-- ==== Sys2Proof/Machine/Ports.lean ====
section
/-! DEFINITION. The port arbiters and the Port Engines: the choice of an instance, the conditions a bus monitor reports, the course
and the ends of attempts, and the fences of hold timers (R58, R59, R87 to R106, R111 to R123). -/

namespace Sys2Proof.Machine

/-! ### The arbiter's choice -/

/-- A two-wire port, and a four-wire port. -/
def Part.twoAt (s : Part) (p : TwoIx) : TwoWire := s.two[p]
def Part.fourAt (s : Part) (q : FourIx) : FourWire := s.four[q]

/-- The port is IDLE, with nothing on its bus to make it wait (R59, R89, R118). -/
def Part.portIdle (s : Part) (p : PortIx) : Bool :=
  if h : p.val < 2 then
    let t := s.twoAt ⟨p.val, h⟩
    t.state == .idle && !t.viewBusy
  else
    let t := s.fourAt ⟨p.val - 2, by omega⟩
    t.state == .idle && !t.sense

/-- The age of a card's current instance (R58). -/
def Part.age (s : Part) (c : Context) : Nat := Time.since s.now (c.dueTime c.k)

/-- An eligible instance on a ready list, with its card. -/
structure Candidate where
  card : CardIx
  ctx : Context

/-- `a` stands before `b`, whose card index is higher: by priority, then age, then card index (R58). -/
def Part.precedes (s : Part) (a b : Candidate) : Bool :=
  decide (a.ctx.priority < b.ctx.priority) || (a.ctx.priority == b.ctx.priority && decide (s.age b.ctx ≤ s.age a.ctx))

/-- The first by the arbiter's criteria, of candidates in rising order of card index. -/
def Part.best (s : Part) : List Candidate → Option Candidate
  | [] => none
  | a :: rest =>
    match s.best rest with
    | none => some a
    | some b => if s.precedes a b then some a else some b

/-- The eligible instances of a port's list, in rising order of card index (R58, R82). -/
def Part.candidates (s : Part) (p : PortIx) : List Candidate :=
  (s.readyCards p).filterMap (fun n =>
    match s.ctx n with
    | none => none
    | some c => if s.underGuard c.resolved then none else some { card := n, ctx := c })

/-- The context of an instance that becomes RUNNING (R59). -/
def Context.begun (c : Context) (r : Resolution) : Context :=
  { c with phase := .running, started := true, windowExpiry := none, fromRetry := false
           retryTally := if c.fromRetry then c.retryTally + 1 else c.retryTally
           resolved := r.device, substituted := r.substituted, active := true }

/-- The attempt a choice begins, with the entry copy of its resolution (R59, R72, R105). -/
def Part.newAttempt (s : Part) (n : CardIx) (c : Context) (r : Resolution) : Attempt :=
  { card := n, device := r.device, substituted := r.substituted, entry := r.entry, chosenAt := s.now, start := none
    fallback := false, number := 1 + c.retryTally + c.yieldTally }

------------------------

* **Goal of the exercise**
An exact reproduction of all the records is required.

* **Solution below**
-- ==== Sys2Proof/Machine/Ports.lean ====
section
/-! DEFINITION. The port arbiters and the Port Engines: the choice of an instance, the conditions a bus monitor reports, the course
and the ends of attempts, and the fences of hold timers (R58, R59, R87 to R106, R111 to R123). -/

namespace Sys2Proof.Machine

/-! ### The arbiter's choice -/

/-- A two-wire port, and a four-wire port. -/
def Part.twoAt (s : Part) (p : TwoIx) : TwoWire := s.two[p]
def Part.fourAt (s : Part) (q : FourIx) : FourWire := s.four[q]

/-- The port is IDLE, with nothing on its bus to make it wait (R59, R89, R118). -/
def Part.portIdle (s : Part) (p : PortIx) : Bool :=
  if h : p.val < 2 then
    let t := s.twoAt ⟨p.val, h⟩
    t.state == .idle && !t.viewBusy
  else
    let t := s.fourAt ⟨p.val - 2, by omega⟩
    t.state == .idle && !t.sense

/-- The age of a card's current instance (R58). -/
def Part.age (s : Part) (c : Context) : Nat := Time.since s.now (c.dueTime c.k)

/-- An eligible instance on a ready list, with its card. -/
structure Candidate where
  card : CardIx
  ctx : Context

/-- `a` stands before `b`, whose card index is higher: by priority, then age, then card index (R58). -/
def Part.precedes (s : Part) (a b : Candidate) : Bool :=
  decide (a.ctx.priority < b.ctx.priority) || (a.ctx.priority == b.ctx.priority && decide (s.age b.ctx ≤ s.age a.ctx))

/-- The first by the arbiter's criteria, of candidates in rising order of card index. -/
def Part.best (s : Part) : List Candidate → Option Candidate
  | [] => none
  | a :: rest =>
    match s.best rest with
    | none => some a
    | some b => if s.precedes a b then some a else some b

/-- The eligible instances of a port's list, in rising order of card index (R58, R82). -/
def Part.candidates (s : Part) (p : PortIx) : List Candidate :=
  (s.readyCards p).filterMap (fun n =>
    match s.ctx n with
    | none => none
    | some c => if s.underGuard c.resolved then none else some { card := n, ctx := c })

/-- The context of an instance that becomes RUNNING (R59). -/
def Context.begun (c : Context) (r : Resolution) : Context :=
  { c with phase := .running, started := true, windowExpiry := none, fromRetry := false
           retryTally := if c.fromRetry then c.retryTally + 1 else c.retryTally
           resolved := r.device, substituted := r.substituted, active := true }

/-- The attempt a choice begins, with the entry copy of its resolution (R59, R72, R105). -/
def Part.newAttempt (s : Part) (n : CardIx) (c : Context) (r : Resolution) : Attempt :=
  { card := n, device := r.device, substituted := r.substituted, entry := r.entry, chosenAt := s.now, start := none
    fallback := false, number := 1 + c.retryTally + c.yieldTally }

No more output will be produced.